» **Listed entries**
────────

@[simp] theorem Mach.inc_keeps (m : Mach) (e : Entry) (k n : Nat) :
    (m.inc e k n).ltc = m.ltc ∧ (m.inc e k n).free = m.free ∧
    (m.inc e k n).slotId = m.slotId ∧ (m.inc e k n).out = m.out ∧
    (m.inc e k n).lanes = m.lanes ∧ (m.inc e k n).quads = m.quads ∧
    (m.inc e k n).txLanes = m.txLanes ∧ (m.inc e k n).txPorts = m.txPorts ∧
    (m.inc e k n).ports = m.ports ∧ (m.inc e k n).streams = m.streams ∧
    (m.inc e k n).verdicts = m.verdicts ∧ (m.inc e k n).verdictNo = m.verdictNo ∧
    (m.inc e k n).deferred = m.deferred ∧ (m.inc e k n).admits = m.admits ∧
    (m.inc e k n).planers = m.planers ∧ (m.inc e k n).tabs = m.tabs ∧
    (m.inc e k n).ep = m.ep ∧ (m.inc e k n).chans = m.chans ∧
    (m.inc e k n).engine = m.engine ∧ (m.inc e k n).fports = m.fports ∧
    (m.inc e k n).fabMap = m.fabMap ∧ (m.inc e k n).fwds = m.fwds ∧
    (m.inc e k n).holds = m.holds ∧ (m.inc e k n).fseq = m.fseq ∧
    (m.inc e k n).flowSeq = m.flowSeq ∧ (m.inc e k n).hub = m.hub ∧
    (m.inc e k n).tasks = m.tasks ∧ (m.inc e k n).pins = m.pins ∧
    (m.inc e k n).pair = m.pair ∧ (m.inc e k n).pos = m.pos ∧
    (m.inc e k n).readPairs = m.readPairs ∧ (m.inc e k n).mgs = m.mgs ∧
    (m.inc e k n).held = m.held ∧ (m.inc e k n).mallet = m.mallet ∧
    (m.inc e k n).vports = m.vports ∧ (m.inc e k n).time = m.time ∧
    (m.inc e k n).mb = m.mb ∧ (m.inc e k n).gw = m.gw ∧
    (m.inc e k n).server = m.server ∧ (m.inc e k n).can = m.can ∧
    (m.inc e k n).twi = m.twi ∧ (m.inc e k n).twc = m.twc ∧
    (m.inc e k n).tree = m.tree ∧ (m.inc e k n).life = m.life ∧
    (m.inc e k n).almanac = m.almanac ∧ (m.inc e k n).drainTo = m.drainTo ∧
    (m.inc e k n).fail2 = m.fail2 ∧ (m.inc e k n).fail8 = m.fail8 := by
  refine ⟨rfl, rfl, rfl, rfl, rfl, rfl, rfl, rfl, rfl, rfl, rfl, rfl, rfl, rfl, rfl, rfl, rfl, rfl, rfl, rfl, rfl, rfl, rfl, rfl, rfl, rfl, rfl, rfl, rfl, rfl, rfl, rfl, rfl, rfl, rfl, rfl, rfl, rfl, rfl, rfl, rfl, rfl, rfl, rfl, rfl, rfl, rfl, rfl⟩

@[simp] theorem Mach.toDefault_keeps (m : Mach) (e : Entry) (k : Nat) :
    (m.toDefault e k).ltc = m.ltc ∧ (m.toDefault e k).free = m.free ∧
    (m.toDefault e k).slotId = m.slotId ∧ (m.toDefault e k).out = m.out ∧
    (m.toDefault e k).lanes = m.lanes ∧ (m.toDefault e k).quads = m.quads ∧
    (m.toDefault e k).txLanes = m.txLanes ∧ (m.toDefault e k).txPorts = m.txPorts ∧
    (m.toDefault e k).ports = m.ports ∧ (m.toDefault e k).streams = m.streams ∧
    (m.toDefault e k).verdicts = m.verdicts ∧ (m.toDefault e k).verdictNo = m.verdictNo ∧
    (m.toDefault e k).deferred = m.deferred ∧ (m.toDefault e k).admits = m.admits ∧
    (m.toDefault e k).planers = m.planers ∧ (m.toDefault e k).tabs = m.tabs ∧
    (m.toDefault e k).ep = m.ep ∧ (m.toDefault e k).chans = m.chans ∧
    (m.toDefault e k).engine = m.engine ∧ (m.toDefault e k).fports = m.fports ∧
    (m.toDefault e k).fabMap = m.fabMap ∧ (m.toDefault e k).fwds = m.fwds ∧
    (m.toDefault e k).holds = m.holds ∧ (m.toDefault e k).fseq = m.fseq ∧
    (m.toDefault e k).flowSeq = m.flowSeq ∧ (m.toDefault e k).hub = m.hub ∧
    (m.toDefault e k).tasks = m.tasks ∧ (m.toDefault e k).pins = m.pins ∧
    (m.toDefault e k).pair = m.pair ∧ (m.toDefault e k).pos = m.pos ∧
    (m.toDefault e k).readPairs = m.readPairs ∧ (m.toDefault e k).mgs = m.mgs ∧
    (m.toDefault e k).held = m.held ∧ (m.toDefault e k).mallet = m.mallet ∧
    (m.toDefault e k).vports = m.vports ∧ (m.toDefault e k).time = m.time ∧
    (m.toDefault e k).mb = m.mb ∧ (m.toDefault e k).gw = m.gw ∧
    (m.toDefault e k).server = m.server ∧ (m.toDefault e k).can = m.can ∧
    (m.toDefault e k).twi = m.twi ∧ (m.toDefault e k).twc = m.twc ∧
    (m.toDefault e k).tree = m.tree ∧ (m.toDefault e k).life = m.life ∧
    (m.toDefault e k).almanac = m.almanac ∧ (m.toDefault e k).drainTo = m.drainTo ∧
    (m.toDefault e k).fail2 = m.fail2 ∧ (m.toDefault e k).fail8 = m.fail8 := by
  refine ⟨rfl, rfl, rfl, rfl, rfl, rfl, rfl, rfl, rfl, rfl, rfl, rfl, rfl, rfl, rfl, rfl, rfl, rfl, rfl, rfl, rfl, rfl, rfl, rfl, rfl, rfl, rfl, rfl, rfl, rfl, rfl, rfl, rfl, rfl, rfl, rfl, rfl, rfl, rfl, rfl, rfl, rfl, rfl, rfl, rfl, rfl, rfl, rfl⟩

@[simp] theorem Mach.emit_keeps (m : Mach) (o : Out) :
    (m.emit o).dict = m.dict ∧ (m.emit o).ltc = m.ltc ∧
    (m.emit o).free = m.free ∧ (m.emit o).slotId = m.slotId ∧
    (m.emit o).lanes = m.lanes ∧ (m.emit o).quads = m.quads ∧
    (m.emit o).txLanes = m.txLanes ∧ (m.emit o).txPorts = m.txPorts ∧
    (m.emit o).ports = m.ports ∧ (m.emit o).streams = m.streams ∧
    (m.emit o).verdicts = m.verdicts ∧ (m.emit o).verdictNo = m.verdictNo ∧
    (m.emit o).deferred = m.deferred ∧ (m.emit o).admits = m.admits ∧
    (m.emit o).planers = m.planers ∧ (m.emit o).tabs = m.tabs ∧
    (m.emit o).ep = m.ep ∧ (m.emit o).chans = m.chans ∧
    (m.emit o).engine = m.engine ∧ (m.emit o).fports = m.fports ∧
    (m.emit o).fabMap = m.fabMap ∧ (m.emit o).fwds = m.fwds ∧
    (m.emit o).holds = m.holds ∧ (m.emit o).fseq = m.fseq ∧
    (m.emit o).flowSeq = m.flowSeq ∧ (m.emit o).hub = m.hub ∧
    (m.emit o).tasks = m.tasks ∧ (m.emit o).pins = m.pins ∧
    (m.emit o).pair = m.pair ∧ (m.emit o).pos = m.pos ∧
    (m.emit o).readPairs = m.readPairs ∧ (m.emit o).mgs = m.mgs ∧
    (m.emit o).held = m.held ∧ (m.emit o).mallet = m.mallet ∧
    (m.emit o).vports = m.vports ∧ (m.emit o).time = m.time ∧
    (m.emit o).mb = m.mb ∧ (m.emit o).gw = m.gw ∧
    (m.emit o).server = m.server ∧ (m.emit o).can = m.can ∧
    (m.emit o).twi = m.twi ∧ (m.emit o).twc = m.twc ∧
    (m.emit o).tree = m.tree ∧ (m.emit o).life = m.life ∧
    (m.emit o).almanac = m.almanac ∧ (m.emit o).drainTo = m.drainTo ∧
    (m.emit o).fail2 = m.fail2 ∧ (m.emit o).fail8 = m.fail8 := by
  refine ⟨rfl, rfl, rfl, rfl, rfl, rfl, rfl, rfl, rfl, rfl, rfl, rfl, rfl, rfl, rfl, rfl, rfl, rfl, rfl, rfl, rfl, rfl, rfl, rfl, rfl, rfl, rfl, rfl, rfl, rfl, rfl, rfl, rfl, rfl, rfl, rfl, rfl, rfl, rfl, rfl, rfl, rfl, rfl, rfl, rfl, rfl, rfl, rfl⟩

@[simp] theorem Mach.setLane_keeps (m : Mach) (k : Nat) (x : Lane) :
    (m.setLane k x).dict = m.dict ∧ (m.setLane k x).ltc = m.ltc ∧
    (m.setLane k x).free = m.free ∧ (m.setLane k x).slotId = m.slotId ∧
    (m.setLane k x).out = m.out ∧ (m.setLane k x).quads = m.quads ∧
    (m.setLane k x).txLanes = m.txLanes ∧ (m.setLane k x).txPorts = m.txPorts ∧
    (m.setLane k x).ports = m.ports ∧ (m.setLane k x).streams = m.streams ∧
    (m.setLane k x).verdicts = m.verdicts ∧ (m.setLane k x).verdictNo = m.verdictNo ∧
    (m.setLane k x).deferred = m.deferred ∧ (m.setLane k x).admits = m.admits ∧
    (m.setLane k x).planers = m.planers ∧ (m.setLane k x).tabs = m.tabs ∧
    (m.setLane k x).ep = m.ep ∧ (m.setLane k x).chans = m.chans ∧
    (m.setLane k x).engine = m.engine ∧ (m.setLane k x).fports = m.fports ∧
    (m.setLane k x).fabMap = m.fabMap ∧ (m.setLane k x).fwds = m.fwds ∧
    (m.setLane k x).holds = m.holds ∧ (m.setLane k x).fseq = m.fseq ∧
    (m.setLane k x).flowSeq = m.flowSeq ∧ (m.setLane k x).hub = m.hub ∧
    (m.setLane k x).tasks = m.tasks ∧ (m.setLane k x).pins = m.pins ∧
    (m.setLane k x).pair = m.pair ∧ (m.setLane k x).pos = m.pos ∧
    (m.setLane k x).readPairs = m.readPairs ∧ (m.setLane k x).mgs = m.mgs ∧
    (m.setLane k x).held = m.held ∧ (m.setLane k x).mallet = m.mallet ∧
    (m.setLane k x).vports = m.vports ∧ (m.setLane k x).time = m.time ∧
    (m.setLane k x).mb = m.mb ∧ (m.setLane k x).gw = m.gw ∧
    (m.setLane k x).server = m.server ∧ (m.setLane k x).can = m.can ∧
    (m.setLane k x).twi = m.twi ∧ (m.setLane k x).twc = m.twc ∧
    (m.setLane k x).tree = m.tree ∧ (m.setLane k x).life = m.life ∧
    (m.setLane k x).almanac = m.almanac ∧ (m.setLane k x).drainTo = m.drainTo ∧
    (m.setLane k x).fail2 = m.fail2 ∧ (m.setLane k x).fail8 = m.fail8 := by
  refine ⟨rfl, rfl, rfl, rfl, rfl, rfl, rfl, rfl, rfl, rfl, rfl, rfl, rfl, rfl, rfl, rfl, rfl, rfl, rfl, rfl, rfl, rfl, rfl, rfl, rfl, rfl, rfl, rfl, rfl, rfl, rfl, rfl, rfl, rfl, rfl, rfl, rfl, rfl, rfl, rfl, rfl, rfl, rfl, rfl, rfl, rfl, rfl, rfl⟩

────────

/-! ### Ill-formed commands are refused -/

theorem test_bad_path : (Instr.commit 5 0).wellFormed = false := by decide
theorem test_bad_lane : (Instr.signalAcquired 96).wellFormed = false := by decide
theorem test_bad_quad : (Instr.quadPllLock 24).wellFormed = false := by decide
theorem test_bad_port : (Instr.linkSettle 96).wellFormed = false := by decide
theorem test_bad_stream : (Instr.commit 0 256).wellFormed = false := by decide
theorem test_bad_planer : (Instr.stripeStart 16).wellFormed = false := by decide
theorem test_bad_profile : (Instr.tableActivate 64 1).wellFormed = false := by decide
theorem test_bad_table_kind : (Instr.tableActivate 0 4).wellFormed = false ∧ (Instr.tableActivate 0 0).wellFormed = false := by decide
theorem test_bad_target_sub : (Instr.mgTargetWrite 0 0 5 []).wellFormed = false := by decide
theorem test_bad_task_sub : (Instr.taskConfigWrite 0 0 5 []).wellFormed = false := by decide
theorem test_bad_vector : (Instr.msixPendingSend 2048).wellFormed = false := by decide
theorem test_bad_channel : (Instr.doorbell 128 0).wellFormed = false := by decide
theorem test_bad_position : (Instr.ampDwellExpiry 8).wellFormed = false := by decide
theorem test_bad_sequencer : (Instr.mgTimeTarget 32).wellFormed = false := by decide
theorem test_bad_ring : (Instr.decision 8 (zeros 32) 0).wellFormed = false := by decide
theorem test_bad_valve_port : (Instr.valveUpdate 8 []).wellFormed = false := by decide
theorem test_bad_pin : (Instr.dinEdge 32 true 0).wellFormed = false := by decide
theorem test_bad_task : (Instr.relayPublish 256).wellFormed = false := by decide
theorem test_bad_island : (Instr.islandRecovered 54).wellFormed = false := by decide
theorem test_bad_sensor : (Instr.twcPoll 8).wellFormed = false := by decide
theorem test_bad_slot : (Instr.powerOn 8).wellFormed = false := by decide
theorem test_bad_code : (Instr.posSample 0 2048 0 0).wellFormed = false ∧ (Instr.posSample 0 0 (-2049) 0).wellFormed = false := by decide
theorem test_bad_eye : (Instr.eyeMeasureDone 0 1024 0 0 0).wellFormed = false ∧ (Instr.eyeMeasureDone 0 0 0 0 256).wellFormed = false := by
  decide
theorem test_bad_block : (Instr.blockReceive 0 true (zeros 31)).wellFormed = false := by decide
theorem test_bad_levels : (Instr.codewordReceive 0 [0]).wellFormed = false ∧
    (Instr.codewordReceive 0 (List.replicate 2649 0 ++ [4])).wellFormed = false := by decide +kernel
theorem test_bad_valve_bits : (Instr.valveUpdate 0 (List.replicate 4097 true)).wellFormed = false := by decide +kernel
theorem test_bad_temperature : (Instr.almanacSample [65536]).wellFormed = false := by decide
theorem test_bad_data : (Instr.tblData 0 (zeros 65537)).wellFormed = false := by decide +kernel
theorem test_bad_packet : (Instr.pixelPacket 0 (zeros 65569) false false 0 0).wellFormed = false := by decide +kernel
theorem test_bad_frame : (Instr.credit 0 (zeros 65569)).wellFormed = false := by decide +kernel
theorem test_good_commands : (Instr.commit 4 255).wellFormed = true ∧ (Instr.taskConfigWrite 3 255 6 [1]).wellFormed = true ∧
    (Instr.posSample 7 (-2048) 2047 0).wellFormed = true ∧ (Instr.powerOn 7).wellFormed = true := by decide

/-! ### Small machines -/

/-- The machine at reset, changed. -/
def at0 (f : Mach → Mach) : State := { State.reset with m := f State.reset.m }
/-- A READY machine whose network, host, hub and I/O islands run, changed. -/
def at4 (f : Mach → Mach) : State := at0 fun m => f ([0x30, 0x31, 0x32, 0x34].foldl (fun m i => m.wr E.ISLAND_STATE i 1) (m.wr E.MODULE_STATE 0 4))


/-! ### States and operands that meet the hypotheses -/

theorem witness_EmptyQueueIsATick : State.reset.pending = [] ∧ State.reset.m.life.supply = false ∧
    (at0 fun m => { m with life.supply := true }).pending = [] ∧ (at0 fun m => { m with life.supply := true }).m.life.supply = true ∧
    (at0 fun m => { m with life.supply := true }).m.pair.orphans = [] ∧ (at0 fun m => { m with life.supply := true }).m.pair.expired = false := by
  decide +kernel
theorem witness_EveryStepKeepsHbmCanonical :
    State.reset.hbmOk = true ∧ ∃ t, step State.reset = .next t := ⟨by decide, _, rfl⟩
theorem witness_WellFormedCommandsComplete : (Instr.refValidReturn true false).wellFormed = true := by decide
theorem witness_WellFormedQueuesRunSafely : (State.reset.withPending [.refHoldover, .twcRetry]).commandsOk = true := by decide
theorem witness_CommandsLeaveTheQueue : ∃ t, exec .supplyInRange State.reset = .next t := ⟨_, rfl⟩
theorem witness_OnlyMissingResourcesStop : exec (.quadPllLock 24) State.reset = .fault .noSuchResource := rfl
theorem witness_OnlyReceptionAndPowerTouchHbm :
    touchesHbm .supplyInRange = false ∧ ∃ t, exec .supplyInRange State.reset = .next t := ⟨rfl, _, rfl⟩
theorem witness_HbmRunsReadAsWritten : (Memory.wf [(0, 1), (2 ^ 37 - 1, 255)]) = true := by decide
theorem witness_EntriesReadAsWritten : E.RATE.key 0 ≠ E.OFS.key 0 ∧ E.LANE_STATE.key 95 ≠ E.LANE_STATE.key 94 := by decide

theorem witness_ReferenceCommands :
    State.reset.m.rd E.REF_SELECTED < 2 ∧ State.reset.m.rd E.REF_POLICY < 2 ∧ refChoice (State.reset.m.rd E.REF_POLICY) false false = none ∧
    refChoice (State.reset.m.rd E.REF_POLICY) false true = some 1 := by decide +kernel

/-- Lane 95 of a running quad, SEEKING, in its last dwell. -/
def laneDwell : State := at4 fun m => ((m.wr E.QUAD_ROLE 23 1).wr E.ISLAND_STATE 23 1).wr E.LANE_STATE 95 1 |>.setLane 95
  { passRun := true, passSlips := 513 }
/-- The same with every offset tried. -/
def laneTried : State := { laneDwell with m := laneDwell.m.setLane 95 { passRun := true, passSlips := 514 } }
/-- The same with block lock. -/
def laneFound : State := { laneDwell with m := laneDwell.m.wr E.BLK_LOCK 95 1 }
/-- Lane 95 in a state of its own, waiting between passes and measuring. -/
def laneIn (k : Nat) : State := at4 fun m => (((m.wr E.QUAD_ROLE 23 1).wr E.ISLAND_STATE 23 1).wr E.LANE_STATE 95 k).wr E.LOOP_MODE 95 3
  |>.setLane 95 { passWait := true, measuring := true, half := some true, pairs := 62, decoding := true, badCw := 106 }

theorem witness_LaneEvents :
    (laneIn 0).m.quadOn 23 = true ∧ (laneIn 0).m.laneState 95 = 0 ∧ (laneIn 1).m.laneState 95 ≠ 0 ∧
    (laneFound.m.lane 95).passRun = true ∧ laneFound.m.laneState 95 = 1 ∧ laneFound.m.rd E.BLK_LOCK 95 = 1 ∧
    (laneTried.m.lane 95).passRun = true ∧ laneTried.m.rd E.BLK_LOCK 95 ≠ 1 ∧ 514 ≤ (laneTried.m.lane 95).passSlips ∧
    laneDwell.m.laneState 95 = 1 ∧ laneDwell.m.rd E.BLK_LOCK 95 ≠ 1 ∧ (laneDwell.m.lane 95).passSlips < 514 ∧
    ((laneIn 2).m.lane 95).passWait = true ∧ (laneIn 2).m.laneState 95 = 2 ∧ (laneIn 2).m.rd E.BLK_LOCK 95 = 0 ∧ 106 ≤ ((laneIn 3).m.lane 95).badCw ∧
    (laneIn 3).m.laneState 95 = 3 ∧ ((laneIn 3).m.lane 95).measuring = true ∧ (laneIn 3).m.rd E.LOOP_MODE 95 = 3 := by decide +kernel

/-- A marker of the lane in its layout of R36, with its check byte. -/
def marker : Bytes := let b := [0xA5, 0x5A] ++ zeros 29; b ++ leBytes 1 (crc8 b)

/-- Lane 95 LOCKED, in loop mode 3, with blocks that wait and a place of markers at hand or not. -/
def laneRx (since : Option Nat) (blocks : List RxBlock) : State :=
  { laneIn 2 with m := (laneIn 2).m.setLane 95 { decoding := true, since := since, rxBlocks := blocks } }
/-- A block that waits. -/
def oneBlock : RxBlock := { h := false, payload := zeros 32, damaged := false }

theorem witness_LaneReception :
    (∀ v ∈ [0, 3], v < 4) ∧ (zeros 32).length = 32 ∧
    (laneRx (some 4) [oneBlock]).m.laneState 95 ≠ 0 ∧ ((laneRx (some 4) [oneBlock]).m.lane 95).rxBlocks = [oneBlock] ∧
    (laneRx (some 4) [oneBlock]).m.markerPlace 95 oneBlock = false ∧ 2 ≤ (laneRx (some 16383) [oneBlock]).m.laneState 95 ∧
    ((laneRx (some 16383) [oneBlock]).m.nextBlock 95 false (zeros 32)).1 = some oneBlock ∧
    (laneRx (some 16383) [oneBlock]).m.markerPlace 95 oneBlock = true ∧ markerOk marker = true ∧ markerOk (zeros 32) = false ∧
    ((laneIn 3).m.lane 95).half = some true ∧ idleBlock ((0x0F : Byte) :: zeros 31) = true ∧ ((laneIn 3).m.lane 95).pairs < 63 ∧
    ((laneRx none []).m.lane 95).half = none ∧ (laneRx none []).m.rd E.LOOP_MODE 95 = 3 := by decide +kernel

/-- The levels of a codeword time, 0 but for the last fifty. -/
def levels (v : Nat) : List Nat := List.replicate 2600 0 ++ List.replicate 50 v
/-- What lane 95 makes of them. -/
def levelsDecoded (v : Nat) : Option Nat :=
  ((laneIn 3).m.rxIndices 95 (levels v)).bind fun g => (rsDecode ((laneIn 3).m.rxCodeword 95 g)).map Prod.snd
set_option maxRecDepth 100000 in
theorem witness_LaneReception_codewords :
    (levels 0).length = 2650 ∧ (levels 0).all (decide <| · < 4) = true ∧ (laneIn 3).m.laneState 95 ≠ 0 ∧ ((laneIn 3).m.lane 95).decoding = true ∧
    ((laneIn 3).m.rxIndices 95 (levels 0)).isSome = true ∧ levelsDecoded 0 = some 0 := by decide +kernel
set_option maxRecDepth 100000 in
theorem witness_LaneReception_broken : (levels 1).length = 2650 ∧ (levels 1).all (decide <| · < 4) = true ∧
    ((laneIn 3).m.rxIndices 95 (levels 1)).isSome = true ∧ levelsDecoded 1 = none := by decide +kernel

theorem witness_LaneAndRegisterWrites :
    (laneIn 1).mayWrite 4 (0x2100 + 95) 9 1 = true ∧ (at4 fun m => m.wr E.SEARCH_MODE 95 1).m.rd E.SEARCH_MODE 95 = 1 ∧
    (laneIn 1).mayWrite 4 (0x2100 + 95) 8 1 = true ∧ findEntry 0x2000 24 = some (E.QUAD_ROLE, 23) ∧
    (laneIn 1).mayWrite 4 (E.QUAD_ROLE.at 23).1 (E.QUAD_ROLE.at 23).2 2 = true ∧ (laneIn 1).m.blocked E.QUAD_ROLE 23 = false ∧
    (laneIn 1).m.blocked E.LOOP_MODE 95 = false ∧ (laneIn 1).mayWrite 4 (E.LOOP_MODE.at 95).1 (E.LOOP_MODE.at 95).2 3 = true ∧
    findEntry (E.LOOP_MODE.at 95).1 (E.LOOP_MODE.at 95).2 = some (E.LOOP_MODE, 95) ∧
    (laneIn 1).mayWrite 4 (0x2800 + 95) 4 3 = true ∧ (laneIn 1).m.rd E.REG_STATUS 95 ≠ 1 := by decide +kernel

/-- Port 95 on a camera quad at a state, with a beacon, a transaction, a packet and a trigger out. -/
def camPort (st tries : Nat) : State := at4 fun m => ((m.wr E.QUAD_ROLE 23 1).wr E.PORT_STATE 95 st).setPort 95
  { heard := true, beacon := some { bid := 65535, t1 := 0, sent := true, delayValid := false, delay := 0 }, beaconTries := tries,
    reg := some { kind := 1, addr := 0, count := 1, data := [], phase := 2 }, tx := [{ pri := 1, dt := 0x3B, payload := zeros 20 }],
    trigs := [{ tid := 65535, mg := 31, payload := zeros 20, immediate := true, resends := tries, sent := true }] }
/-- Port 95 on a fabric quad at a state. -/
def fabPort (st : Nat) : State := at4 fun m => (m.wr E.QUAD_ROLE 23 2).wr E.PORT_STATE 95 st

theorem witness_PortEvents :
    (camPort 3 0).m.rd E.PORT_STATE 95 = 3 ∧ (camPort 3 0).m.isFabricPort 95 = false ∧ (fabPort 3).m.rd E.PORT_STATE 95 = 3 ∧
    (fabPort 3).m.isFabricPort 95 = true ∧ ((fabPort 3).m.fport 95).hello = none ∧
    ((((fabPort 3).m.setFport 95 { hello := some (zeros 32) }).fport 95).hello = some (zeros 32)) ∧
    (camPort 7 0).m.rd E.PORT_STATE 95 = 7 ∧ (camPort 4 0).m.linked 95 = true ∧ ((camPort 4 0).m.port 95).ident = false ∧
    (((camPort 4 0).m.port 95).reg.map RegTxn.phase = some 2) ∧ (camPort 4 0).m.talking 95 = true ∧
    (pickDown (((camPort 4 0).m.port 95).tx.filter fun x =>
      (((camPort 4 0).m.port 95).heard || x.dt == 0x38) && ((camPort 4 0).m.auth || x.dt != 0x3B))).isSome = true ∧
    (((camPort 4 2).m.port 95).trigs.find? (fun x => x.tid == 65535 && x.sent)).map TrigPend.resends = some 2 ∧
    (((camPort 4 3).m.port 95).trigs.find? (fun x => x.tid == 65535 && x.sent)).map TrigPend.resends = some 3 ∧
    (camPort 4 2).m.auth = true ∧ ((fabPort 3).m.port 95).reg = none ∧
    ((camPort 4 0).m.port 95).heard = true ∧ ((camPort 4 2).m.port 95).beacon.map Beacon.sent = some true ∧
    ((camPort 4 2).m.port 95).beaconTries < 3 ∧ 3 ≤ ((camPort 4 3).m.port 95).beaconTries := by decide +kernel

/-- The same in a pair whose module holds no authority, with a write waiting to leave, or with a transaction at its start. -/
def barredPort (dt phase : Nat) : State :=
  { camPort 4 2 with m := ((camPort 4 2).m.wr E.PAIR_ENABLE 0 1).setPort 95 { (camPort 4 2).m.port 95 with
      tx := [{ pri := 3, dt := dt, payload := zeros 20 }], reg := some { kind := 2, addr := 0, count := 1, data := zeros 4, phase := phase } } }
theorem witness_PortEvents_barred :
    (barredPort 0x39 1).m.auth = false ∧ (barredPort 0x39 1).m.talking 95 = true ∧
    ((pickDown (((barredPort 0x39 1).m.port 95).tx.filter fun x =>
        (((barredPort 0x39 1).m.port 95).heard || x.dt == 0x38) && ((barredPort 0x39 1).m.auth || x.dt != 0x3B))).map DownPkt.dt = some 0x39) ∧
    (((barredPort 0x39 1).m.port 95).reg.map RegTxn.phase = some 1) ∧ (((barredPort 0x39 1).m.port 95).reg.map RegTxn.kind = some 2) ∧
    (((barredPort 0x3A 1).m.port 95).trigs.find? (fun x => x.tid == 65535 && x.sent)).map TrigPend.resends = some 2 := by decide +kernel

────────

» **Your objective**
The response should be the listing above, limited to the lines between the one holding "(Instr.codewordReceive 0 (List.replicate" and the one holding "theorem test_bad_temperature : (Instr.almanacSample", inclusive, reproduced exactly.

» **Finished exercise**
    (Instr.codewordReceive 0 (List.replicate 2649 0 ++ [4])).wellFormed = false := by decide +kernel
theorem test_bad_valve_bits : (Instr.valveUpdate 0 (List.replicate 4097 true)).wellFormed = false := by decide +kernel
theorem test_bad_temperature : (Instr.almanacSample [65536]).wellFormed = false := by decide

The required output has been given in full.